SOURCE RECORDS:
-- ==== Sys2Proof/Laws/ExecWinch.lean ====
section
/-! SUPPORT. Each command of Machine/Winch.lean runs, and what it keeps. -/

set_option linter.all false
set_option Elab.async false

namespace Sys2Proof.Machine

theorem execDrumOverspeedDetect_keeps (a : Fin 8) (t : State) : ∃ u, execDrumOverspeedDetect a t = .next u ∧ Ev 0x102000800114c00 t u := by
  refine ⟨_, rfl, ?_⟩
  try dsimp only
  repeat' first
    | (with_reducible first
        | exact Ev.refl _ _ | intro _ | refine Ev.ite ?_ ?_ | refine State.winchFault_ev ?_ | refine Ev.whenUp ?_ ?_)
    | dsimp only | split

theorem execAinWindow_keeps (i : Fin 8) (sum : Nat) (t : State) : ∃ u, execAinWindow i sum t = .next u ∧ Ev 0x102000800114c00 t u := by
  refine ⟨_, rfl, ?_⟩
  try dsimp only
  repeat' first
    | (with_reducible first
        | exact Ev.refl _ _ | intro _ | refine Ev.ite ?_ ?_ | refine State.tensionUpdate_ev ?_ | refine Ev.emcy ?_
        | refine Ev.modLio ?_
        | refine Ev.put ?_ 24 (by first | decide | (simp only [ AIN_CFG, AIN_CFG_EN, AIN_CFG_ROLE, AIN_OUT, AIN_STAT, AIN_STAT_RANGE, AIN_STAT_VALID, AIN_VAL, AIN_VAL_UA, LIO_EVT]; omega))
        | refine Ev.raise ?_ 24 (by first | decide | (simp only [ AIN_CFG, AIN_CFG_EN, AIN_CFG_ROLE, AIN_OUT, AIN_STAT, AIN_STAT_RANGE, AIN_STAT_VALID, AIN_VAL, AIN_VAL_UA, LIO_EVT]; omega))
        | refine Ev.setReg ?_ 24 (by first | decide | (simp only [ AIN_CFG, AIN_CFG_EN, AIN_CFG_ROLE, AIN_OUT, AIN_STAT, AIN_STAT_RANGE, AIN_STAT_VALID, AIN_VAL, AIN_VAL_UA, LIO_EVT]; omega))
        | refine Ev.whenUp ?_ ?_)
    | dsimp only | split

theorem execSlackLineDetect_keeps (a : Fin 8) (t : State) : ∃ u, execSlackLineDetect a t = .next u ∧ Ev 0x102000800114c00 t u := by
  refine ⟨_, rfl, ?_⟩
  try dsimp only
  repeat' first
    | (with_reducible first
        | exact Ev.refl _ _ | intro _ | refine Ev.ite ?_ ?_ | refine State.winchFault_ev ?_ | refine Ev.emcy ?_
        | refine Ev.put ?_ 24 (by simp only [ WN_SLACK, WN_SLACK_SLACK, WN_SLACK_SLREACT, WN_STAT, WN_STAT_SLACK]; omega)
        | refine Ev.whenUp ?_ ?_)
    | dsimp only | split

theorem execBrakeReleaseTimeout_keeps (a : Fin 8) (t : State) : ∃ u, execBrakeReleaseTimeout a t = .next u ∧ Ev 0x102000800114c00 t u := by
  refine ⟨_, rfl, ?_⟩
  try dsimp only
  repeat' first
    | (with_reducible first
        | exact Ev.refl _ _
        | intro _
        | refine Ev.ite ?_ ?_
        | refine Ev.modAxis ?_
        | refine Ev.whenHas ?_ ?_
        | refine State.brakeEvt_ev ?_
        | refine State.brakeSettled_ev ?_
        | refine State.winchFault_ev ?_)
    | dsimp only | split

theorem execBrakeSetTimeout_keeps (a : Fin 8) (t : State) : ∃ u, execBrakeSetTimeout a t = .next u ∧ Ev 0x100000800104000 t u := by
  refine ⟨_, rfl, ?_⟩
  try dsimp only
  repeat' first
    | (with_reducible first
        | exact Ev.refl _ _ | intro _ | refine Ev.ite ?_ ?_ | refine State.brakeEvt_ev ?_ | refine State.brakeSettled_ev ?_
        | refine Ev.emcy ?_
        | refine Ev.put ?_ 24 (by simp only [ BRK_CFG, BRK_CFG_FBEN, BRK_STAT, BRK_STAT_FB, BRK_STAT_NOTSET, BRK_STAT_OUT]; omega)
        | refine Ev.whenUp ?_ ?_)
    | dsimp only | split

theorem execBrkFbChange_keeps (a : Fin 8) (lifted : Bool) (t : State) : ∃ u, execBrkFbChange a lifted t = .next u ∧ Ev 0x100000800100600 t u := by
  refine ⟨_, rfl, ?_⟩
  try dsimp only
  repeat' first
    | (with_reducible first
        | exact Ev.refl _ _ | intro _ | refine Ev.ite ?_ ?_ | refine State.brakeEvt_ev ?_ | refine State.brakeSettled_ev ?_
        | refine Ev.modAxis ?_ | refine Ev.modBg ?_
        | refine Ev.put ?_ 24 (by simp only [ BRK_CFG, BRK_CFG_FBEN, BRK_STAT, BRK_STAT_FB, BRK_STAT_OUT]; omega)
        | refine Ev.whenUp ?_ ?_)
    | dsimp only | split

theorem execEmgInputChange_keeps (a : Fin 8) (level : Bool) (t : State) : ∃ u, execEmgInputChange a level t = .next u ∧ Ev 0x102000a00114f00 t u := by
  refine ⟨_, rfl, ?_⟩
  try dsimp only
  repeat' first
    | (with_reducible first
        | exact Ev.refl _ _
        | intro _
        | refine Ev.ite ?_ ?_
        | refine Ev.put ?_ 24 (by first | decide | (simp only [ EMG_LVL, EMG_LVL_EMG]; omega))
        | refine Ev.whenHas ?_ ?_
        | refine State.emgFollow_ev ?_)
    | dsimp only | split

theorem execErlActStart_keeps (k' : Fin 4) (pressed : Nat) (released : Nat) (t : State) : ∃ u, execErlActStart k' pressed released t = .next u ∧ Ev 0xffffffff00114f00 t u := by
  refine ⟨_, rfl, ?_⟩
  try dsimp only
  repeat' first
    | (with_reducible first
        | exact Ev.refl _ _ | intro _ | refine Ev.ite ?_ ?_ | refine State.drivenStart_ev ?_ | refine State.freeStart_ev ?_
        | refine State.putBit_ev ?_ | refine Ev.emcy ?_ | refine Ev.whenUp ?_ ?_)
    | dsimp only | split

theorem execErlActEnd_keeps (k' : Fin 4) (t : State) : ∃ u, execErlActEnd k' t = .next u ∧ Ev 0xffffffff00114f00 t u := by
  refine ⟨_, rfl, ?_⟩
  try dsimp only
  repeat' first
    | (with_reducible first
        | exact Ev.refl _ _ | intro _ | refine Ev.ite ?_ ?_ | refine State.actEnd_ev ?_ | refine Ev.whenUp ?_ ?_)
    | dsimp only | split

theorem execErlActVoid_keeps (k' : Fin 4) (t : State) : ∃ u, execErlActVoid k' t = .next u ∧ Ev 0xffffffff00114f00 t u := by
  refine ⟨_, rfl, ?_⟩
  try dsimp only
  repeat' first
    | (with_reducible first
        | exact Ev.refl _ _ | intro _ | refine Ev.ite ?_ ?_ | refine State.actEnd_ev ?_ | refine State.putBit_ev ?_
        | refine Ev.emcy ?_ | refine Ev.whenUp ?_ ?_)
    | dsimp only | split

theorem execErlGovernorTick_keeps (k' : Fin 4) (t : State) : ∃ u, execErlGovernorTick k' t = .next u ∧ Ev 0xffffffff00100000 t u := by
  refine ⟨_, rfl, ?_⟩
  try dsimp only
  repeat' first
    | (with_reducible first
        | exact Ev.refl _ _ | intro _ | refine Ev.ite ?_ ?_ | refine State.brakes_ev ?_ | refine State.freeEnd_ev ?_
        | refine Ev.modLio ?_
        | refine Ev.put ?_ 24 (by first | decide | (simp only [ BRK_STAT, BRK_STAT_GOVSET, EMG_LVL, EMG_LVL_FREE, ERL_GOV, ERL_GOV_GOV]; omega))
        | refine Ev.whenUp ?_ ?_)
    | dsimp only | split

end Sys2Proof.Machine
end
==
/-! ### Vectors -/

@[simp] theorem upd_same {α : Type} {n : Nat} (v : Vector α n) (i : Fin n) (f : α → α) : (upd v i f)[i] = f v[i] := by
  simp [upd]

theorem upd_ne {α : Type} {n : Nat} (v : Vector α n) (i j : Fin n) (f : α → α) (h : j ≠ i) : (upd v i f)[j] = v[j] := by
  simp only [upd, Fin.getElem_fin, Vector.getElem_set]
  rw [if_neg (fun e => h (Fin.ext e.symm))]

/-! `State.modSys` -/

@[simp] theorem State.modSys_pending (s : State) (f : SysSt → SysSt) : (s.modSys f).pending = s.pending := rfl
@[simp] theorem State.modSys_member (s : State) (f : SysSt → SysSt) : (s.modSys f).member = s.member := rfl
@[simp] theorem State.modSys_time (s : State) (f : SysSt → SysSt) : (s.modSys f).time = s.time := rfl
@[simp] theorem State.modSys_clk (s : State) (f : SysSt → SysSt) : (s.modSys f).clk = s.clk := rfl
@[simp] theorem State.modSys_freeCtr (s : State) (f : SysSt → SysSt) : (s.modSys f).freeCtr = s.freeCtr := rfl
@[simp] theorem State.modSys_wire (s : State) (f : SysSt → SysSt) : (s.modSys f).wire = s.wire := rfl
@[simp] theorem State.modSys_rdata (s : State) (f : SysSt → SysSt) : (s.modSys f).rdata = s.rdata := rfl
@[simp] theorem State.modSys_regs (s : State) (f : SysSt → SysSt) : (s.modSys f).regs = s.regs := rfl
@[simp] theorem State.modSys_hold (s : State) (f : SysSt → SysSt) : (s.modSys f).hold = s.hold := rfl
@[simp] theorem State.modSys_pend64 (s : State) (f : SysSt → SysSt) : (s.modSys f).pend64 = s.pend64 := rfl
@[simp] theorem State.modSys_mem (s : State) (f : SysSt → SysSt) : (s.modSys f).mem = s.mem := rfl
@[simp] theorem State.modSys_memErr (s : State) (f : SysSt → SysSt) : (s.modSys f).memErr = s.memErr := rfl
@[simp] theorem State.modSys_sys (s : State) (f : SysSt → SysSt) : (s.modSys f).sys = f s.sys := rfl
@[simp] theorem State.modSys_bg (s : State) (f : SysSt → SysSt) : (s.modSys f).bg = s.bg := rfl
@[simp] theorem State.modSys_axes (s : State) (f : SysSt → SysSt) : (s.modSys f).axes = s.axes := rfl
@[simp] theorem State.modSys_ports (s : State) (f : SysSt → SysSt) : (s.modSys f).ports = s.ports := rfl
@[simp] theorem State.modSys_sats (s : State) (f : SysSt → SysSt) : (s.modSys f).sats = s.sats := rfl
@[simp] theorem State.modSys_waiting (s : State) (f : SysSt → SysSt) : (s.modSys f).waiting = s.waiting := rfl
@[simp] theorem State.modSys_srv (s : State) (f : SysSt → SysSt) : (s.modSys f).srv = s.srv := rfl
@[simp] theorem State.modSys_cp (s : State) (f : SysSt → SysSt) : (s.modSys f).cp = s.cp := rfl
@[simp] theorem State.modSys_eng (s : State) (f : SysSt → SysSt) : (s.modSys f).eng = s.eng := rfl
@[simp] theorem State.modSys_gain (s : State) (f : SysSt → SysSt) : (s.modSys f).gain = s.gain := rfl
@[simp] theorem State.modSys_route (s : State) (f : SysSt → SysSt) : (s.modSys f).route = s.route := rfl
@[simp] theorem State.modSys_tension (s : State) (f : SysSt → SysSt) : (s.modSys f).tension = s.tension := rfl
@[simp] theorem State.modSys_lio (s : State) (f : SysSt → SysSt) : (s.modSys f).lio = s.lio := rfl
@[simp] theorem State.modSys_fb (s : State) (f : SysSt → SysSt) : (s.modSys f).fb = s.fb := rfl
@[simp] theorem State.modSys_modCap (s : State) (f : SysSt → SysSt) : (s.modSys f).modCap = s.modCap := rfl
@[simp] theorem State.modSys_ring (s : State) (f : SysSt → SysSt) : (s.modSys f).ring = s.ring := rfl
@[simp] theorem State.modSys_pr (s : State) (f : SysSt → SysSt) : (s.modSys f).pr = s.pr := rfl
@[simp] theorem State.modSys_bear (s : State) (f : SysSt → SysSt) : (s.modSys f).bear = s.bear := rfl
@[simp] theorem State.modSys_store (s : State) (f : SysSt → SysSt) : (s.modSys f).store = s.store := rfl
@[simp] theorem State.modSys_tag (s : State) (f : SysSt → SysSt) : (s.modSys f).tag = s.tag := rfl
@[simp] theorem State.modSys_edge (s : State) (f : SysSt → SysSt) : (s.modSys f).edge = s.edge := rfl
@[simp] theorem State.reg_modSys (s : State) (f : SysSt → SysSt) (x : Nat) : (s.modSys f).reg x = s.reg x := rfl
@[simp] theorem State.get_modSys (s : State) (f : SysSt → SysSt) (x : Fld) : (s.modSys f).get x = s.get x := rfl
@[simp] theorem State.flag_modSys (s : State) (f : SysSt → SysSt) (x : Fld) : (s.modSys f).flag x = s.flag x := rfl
--
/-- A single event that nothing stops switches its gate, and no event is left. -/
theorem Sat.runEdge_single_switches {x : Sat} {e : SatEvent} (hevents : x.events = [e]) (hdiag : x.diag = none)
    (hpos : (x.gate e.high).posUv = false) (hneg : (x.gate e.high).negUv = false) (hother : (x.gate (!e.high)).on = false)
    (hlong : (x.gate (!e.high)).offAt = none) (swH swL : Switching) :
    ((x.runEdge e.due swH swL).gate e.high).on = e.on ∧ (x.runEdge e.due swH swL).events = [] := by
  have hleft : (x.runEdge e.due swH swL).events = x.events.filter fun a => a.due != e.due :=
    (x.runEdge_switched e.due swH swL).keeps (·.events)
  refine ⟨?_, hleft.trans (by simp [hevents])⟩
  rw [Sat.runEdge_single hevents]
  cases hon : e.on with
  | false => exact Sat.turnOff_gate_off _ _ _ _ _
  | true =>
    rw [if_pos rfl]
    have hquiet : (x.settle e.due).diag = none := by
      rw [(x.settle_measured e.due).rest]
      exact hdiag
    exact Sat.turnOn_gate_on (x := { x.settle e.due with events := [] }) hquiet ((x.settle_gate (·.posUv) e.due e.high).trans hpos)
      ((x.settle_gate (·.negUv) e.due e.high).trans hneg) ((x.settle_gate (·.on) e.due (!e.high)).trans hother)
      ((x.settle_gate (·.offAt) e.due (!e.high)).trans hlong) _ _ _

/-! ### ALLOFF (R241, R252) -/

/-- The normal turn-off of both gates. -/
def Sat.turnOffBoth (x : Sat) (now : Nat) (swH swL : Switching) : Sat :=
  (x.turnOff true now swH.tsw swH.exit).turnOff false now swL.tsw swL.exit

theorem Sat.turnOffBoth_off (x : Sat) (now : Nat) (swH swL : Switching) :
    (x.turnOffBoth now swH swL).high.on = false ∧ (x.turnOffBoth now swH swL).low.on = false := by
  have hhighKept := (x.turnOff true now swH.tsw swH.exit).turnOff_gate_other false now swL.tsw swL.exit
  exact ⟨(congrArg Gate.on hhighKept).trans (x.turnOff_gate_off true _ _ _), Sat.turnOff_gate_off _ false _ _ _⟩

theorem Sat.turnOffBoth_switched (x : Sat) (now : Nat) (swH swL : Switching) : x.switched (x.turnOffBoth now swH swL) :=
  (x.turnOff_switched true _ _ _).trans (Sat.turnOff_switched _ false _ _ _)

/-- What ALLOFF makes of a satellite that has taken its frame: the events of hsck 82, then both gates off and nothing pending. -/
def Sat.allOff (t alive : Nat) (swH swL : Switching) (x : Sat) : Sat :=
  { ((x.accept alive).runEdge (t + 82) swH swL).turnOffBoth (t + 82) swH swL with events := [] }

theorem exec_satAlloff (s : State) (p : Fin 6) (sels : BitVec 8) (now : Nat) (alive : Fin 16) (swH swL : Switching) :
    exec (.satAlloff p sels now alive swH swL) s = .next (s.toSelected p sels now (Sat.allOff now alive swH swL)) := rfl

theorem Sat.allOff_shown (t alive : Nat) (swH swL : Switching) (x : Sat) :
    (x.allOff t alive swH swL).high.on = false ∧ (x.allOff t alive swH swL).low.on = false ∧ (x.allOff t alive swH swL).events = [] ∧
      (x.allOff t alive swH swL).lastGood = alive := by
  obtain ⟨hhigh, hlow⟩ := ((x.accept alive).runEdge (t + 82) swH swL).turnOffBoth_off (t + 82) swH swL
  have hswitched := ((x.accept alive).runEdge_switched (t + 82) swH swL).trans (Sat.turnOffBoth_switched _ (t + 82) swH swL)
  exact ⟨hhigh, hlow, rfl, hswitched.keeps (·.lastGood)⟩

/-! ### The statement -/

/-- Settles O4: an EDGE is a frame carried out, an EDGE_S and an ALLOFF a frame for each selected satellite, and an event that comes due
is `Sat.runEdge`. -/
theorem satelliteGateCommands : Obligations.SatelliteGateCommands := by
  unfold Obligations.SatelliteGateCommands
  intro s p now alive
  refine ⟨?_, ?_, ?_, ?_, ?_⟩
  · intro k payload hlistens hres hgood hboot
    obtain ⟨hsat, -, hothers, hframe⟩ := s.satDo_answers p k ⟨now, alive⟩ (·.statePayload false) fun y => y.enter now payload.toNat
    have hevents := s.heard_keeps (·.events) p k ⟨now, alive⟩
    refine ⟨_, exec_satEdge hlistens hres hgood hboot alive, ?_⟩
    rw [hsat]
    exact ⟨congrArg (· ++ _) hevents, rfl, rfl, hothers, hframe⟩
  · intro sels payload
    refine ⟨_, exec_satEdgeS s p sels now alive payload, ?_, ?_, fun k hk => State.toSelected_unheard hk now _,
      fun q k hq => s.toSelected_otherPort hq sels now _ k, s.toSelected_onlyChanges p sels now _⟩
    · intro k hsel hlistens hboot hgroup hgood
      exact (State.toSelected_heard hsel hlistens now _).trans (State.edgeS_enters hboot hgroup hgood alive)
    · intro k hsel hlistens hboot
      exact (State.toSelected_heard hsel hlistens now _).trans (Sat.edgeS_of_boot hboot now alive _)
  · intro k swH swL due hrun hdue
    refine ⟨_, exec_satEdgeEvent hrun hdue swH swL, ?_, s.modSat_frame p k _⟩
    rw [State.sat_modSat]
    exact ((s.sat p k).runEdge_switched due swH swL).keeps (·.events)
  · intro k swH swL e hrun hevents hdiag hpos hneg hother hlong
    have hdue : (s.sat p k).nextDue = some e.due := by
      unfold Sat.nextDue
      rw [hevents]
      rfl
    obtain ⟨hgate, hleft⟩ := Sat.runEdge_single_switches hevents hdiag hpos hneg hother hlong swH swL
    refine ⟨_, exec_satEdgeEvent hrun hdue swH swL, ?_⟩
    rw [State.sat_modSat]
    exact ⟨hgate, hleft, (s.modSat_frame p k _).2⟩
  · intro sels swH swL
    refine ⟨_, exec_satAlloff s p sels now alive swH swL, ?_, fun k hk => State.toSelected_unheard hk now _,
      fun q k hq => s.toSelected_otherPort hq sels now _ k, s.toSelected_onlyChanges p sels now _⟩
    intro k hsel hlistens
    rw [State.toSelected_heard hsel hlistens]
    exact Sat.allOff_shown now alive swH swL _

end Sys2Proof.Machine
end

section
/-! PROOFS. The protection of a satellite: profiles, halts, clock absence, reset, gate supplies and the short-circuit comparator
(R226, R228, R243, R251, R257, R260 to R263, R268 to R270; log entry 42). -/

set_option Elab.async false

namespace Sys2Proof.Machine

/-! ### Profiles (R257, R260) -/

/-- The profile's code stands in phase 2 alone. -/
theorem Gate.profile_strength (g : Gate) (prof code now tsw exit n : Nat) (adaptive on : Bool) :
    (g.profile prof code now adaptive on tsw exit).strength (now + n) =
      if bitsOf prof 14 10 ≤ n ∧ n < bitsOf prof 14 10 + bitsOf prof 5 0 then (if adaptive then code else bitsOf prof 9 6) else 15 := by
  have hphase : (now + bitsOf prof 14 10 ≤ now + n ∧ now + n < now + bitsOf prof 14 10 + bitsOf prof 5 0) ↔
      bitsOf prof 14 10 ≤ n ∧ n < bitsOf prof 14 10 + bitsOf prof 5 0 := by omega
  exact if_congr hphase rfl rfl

WORK INSTRUCTIONS:
An exact copy of the lines above between the line holding "-- ==== Sys2Proof/Laws/ExecWinch.lean" and the line holding "refine Ev.raise ?_", inclusive, is the whole answer.

ANSWER FOR THIS EXERCISE:
-- ==== Sys2Proof/Laws/ExecWinch.lean ====
section
/-! SUPPORT. Each command of Machine/Winch.lean runs, and what it keeps. -/

set_option linter.all false
set_option Elab.async false

namespace Sys2Proof.Machine

theorem execDrumOverspeedDetect_keeps (a : Fin 8) (t : State) : ∃ u, execDrumOverspeedDetect a t = .next u ∧ Ev 0x102000800114c00 t u := by
  refine ⟨_, rfl, ?_⟩
  try dsimp only
  repeat' first
    | (with_reducible first
        | exact Ev.refl _ _ | intro _ | refine Ev.ite ?_ ?_ | refine State.winchFault_ev ?_ | refine Ev.whenUp ?_ ?_)
    | dsimp only | split

theorem execAinWindow_keeps (i : Fin 8) (sum : Nat) (t : State) : ∃ u, execAinWindow i sum t = .next u ∧ Ev 0x102000800114c00 t u := by
  refine ⟨_, rfl, ?_⟩
  try dsimp only
  repeat' first
    | (with_reducible first
        | exact Ev.refl _ _ | intro _ | refine Ev.ite ?_ ?_ | refine State.tensionUpdate_ev ?_ | refine Ev.emcy ?_
        | refine Ev.modLio ?_
        | refine Ev.put ?_ 24 (by first | decide | (simp only [ AIN_CFG, AIN_CFG_EN, AIN_CFG_ROLE, AIN_OUT, AIN_STAT, AIN_STAT_RANGE, AIN_STAT_VALID, AIN_VAL, AIN_VAL_UA, LIO_EVT]; omega))
        | refine Ev.raise ?_ 24 (by first | decide | (simp only [ AIN_CFG, AIN_CFG_EN, AIN_CFG_ROLE, AIN_OUT, AIN_STAT, AIN_STAT_RANGE, AIN_STAT_VALID, AIN_VAL, AIN_VAL_UA, LIO_EVT]; omega))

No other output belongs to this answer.